In order to better illustrate the activation of phosphoproteins between cell lines in response to treatments, graphs were created which plot the phosphoprotein response as a function of edge thickness (Figure 5A, B, and C). Upon examining these graphs substantial variation between the cell lines is observed with the most castration resistant cell line, PC3, having the weakest response generally to the various treatments, followed by moderate responses in LNCaP cells, and strong sensitivity to certain growth factors in MDA-PCa-2b cells. Furthermore, there were differences between the cell lines in response to the same growth factor. In PC3 and LNCaP cells EGF stimulates Erk to various extents, however in MDA-PCa-2b cells EGF had little effect on Erk and strongly increased p-RPS6 along with IGF1 which was not seen to have an effect LNCaP or PC3 cells.

Modeling the effect of treatments and targeted inhibitors

The effect of treatment with five targeted kinase inhibitors on protein phosphorylation and the LNCaP cell survival in androgen depleted media as compared to controls can be seen (Figure 6A, B, and C). Cells were treated with concentrations five times the published IC50 (half maximal inhibitory concentration) values of the target kinases which, assuming a hill coefficient of one, is equal to IC83. Some of the targeted kinase inhibitors did not reduce their target phosphoproteins to the anticipated levels, possibly due to degradation. Incomplete inhibition of targets should have no effect on model performance because the response is predicted according to actual measured phosphoprotein levels. We calculated a separate PLS regression model solely on all of the LNCaP data, including inhibitor treatments. A leave-one-out cross valuidated R² value of 0.58 (Additional file 7: Figure S3) was observed across this data set indicating that the response from inhibitor treatment can predict the majority of the variation in cell survival.

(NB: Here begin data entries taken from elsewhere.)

/-- Copy `k` may become active: at least 2 points, inputs strictly increasing (R153). -/
def State.utValid (s : State) (k : Nat) : Bool :=
  let n := s.utN k
  decide (2 ≤ n) && decide (n ≤ 1024) && (List.range (n - 1)).all fun i => decide (s.utX k i < s.utX k (i + 1))

/-- A write of AFE_UT_CTRL (R153): the change waits for its boundary, or is discarded with UT_BAD. -/
def State.utSelect (s : State) (m : Nat) (due : Nat) (sel : Bool) : State :=
  if s.flag F.AFE_UT_CTRL_SEL == sel then s
  else if s.utValid (b2n sel) then
    s.hold due Reg.AFE_UT_CTRL (if sel then 0x80000000#32 else 0#32) 0x80000000#32 m
  else s.emit .UT_BAD 0 [(b2n sel : Nat)]

/-! ### Words with status -/

/-- Status bits of a sample word (R23). -/
def bGPE : Nat := 0x80000000
def bXOV : Nat := 0x40000000
def bHLD : Nat := 0x20000000
def bRRD : Nat := 0x10000000
def bSYS : Nat := 0x08000000
def bSLW : Nat := 0x04000000
def bCMF : Nat := 0x02000000
def bOVL : Nat := 0x01000000

/-- A sample word of status bits and a value (R23). -/
def sampleWord (st : Nat) (v : Int) : Word := BitVec.ofNat 32 (st &&& 0xFF000000) ||| BitVec.ofNat 32 (bitsOf 24 v)

/-- The word is the invalid marker (R25). -/
def isInvalid (w : Word) : Bool := fieldOf w 23 0 == 0x800000 && w.getLsbD 24

/-- The invalid marker with the status bits of a word. -/
def markerOf (w : Word) : Word := BitVec.ofNat 32 ((w.toNat &&& 0xFF000000) ||| bOVL ||| 0x800000)

/-! ### Linearisation (R150 to R154) -/

/-- The user table at input `x`: none outside the table, else the output and whether it is clamped (R154). -/
def State.utEval (s : State) (k : Nat) (x : Int) : Option (Int × Bool) :=
  let n := s.utN k
  match (List.range (n - 1)).find? fun i => decide (s.utX k i ≤ x) && decide (x ≤ s.utX k (i + 1)) with
  | none => none
  | some i =>
    let x0 := s.utX k i
    let x1 := s.utX k (i + 1)
    let y := rdiv (s.utY k i * (x1 - x0) + (s.utY k (i + 1) - s.utY k i) * (x - x0)) (x1 - x0)
    some (clampTo 8388607 y, decide (clampTo 8388607 y ≠ y))

/-- Range of a curve of R150 in 0.001 °C. -/
def curveRange : Nat → Int × Int
  | 1 => (250000, 1820000)
  | 2 => (-200000, 1000000)
  | 3 => (-210000, 1200000)
  | 4 => (-200000, 1372000)
  | 5 => (-200000, 1300000)
  | 6 => (-50000, 1768000)
  | 7 => (-200000, 400000)
  | 8 => (-50000, 1768000)
  | 16 | 17 => (-200000, 850000)
  | _ => (-40000, 125000)

/-- VRANGE in µV. -/
def vrangeUv : Nat → Int
  | 0 => 10000000
  | 1 => 1000000
  | 2 => 100000
  | _ => 10000

/-- The bound of R150 on the difference between the hub's value of a curve and the standard's, in 10^-6 °C. -/
def curveBound (k : Nat) : Nat :=
  if k = 1 ∨ k = 6 ∨ k = 8 then 20000 else if k ≤ 8 then 10000 else if k ≤ 17 then 2000 else 5000

/-- R25 in Ω and β in K of an NTC curve (R150). -/
def ntcOf : Nat → Nat × Nat
  | 24 => (10000, 3435)
  | 25 => (10000, 3950)
  | 26 => (5000, 3380)
  | _ => (2252, 3891)

/-- 48 binary digits of log2 of `y` ÷ 2^64, for 2^64 ≤ `y` < 2^65, by repeated squaring. -/
def log2Digits : Nat → Nat → Nat → Nat
  | 0, _, a => a
  | n + 1, y, a =>
    let z := y * y / 2 ^ 64
    if 2 ^ 65 ≤ z then log2Digits n (z / 2) (2 * a + 1) else log2Digits n z (2 * a)

/-- ln (`a` ÷ `b`) in 2^-48, for positive numbers. -/
def lnRatio (a b : Nat) : Int :=
  let y := a * 2 ^ 160 / max 1 b
  let e := Nat.log2 y
  let m := if 64 ≤ e then y / 2 ^ (e - 64) else y * 2 ^ (64 - e)
  let l2 := ((e : Int) - 160) * (2 ^ 48 : Nat) + (log2Digits 48 m 0 : Nat)
  rdiv (l2 * 195103586505167) ((2 ^ 48 : Nat) : Int)

/-- The temperature in 10^-6 °C at which the beta equation of R150 gives a resistance of `q` in 2^-31 Ω:
T = 1 ÷ (1 ÷ 298.15 K + ln (R ÷ R25) ÷ β). -/
def ntcTemp (k : Nat) (q : Int) : Int :=
  let (r25, beta) := ntcOf k
  if q ≤ 0 then 1000000000
  else
    let l := lnRatio q.toNat (r25 * 2 ^ 31)
    let one : Int := ((2 ^ 48 : Nat) : Int)
    let den := (beta : Int) * one * 100 + 29815 * l
    if den ≤ 0 then 1000000000 else rdiv (beta * 29815 * one * 1000000) den - 273150000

The effect of complete PI3K inhibition with LY294002 versus mTor inhibition alone with temsirolimus was also examined. Based on the relative survival levels of LNCaP cells treated with LY294002 versus temsirolimus it was determined that the temsirolimus treated group had 31% increased cell survival over cells treated with LY294002. However, both treatments reduced the p-RPS6 to similar levels which were near complete inhibition from basal levels, while LY294002 also strongly reduced measured p-Akt and p-GSK3 levels (Figure 6D and 6E). Based on this observation it was concluded that signaling upstream of mTor (such as p-GSK3 which was observed to be highly correlated to p-Akt) accounted for the difference in survival between complete PI3K inhibition and inhibition of mTor alone.

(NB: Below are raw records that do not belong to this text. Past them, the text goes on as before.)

-- ==== Sys2Proof/Machine/Conv.lean ====
section
/-!
DEFINITION. Converter cores and scanning (R161 to R185): conversions, the slice-mismatch estimator, and the
visits of the spare core.
-/
namespace Sys2Proof.Machine

open Sys2Proof

/-! ### Cores and duties -/

def block0 : BlockSums :=
  { n := 0, n0 := 0, s0 := 0, q0 := 0, n1 := 0, s1 := 0, q1 := 0, na := 0, da := 0, nb := 0, db := 0, prev := none }
def core0 : CoreSt :=
  { up := false, next := 0, last := none, ran := false, moved := none, run := none, strayed := false, block := block0, full := none }
def duty0 : DutySt := { prevScan := 0#32, since := 0, fails := 0 }

/-- Core `q` = 3n + p. -/
def State.core (s : State) (q : Nat) : CoreSt := tabGet (fun _ => core0) s.front.cores q
def State.setCore (s : State) (q : Nat) (x : CoreSt) : State :=
  { s with front.cores := tabSet (fun _ => core0) s.front.cores q x }
/-- Duty `d`. -/
def State.duty (s : State) (d : Nat) : DutySt := tabGet (fun _ => duty0) s.front.duties d
def State.setDuty (s : State) (d : Nat) (x : DutySt) : State :=
  { s with front.duties := tabSet (fun _ => duty0) s.front.duties d x }
/-- The visit of cluster `n`. -/
def State.visit (s : State) (n : Nat) : Option Visit := tabGet (fun _ => none) s.front.visits n
def State.setVisit (s : State) (n : Nat) (x : Option Visit) : State :=
  { s with front.visits := tabSet (fun _ => none) s.front.visits n x }
/-- The core run of tile `t`. -/
def State.coreRun (s : State) (t : Nat) : Option CoreRun := tabGet (fun _ => none) s.front.runs t
def State.setRun (s : State) (t : Nat) (x : Option CoreRun) : State :=
  { s with front.runs := tabSet (fun _ => none) s.front.runs t x }

/-- The physical core that holds duty `k` (0 A, 1 B) of cluster `n` (R161). -/
def State.holder (s : State) (n k : Nat) : Nat := if k = 0 then s.f (F.CNV_ROLE_A_CORE n) else s.f (F.CNV_ROLE_B_CORE n)
/-- The physical core that is the spare. -/
def State.spareOf (s : State) (n : Nat) : Nat := s.f (F.CNV_ROLE_S_CORE n)

/-- Tile of a cluster. -/
def tileOfCluster (n : Nat) : Nat := n / 3

/-- A tile link that is up. -/
def tile0 : TileSt :=
  { down := false, lostTick := 0, marked := false, fromClock := 0, retrying := false, lossFrom := none, resumeAt := 0 }
def State.tile (s : State) (t : Nat) : TileSt := tabGet (fun _ => tile0) s.hub.tiles t
def State.setTile (s : State) (t : Nat) (x : TileSt) : State := { s with hub.tiles := tabSet (fun _ => tile0) s.hub.tiles t x }

/-- Tile `t` is marked TILE_DOWN (R12). -/
def State.tileDownNow (s : State) (t : Nat) : Bool := (s.tile t).marked

/-- The cores of tile `t` convert at hub clock `i`: no reset of its link or of the sample clock holds them, and they have resumed (R533). -/
def State.tileConverts (s : State) (t i : Nat) : Bool :=
  !(s.tile t).marked && !(s.tile t).down && !s.inReset 1 && decide ((s.tile t).resumeAt ≤ i)

/-- The hub clock is in holdover (R20, R321). -/
def State.holdover (s : State) : Bool := s.f F.PTP_SERVO_STAT_STATE == 4

/-! ### Conversions (R137, R139, R162, R163, R167) -/

/-- Conversions of rank `i` at frame rate `f` with instants before hub clock `x`. -/
def instsBefore (f i x : Nat) : Nat :=
  let o := x % secUnits
  let k := (o + 81919) / 81920 - 80 * i
  x / secUnits * f + (if k = 0 then 0 else min f ((k - 1) * f / 800000000 + 1))

/-- The instant of conversion `k`, counted from second 0. -/
def instOf (f i k : Nat) : Nat := k / f * secUnits + (frameStart f (k % f) + 80 * i) * 81920

/-- The slice that the next conversion of a core takes at instant `i` (R162, R167): slice 0 after a power-up. -/
def sliceAt (x : CoreSt) (i : Nat) : Nat :=
  match x.last with
  | none => 0
  | some l => if !x.up || decide (l + 160 * 81920 + 1600 * 81920 < i) then 0 else x.next

/-- A core after a conversion on `slice` at instant `i`, when its scan engine's next instant is `next`: it powers down at the end of the busy
interval when the gap exceeds 2 µs (R167). -/
def afterConv (x : CoreSt) (slice i : Nat) (next : Option Nat) : CoreSt :=
  { x with up := match next with | some n => decide (n ≤ i + 160 * 81920 + 1600 * 81920) | none => false,
           next := 1 - slice, last := some i }

/-- A core takes an instant at least 100 ns after its last one, and so a slice one at least 200 ns after (R162). -/
def coreFree (x : CoreSt) (i : Nat) : Bool := match x.last with | some l => decide (l + 80 * 81920 ≤ i) | none => true

/-- The instant after that of channel `c` in frame `j` of second `sec` in the schedule of duty `d`, under scan word `w`; `old` says that the frame
started before the last change (R163, R165). -/
def State.nextInst (s : State) (d c : Nat) (w : Word) (old : Bool) (sec j inst : Nat) : Option Nat :=
  let x := s.duty d
  let new := s.eff (scanReg d)
  let frame := instOf (scanRate w) 0 (sec * scanRate w + j + 1)
  if scanRank (scanMask w) (c % 4) + 1 < popCount 4 (scanMask w) then some (inst + 80 * 81920)
  else if !old || decide (frame < x.since) then some frame
  else if scanMask new = 0 ∨ scanRate new = 0 then none
  else some (instOf (scanRate new) 0 (instsBefore (scanRate new) 0 x.since))

/-- Recovery time after an overload, in 2^-16 ns (R139): by TIA in mode CURRENT, else 5 µs. -/
def recovery (mode tia : Nat) : Nat := (if mode = 3 then tiaTime tia else 5000) * 65536

/-- Bring a result inside ±(2^19 − 1) (R137). -/
def clamp20 (v : Int) : Int := clampTo 524287 v

/-- An input as a 20-bit conversion (R135, R137, R583): in 10^-12 V against ±VRANGE, in mode CURRENT in 10^-15 A against ±2.5 V ÷ feedback, rounded
to nearest and limited to ±(2^19 − 1). The input is what the slice samples: behind the filters, its own errors referred to the input
(log entry 120). -/
def codeOf (mode vrange tia : Nat) (x : Int) : Int :=
  clamp20 (rdiv (x * 524288) ((10 ^ (13 - (if mode = 3 then tia else vrange)) : Nat) : Int))

/-- Magnitude of 98 % of full scale (R139). -/
def overRange (raw : Int) : Bool := decide (513803 ≤ raw.natAbs)

/-- The session channel record of `c`, when SYS is set on it (R199). -/
def State.sysOf (s : State) (c : Nat) : Option SessCh :=
  match s.front.session with
  | some x => if x.sysOn then x.chans.find? (·.ch == c) else none
  | none => none

/-- An overload of earlier conversions still counts at instant `inst` (R139): the last that was out of range fell at `e`. -/
def ovrHolds (e : Option Nat) (inst rec' : Nat) : Bool :=
  match e with
  | some e => decide (inst < e + rec') || decide (inst ≤ e)
  | none => false

/-- The overload record of a channel after a conversion of value `y` at `inst`. -/
def ovrNote (t : Tab (Option Nat)) (c inst : Nat) (y : Int) : Tab (Option Nat) :=
  if overRange y then tabSet (fun _ => none) t c (some inst) else t

/-- The spare core `p` of a visit converts the same instant in the shadow (R177): its raw value, slice and overload, which holds for the recovery
time of its own conversions too (R139). -/
def State.shadowConv (s : State) (p : Option Nat) (c inst : Nat) (next : Option Nat) (y : Int) (rec' : Nat) (ovl : Bool) :
    Option (Int × Nat × Bool) × State :=
  match p with
  | some p =>
    let k := s.core p
    let sl := sliceAt k inst
    let o := ovrNote s.front.ovrS c inst y
    let s : State := { s with front.ovrS := o }
    (some (y, sl, ovl || ovrHolds (tabGet (fun _ => none) o c) inst rec'), s.setCore p (afterConv k sl inst next))
  | none => (none, s)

Modeling the correlation between phosphosites’ activation

In order to better understand the correlation between different phosphoproteins’ activation under the same treatment we examined the Pearson correlation between them across the three separate cell lines (for LNCaP cells the inhibitor plus treatment data was excluded). The most consistent theme across the cell lines was the positive correlation between p-RPS6 and p-Akt, which occurs through mTor (Q-value of 0.0531, 0.0391, and 0.0160, for PC3, LNCaP, and MDA-PCa-2b cells, respectively, Figure 7). Additionally, there was a correlation between p-Akt and p-GSK3 present in LNCaP cells (Q-value of 0.00569) and MDA-PCa-2b cells (Q-value of 0.000216), but not PC3 cells (Q-value of 0.42972).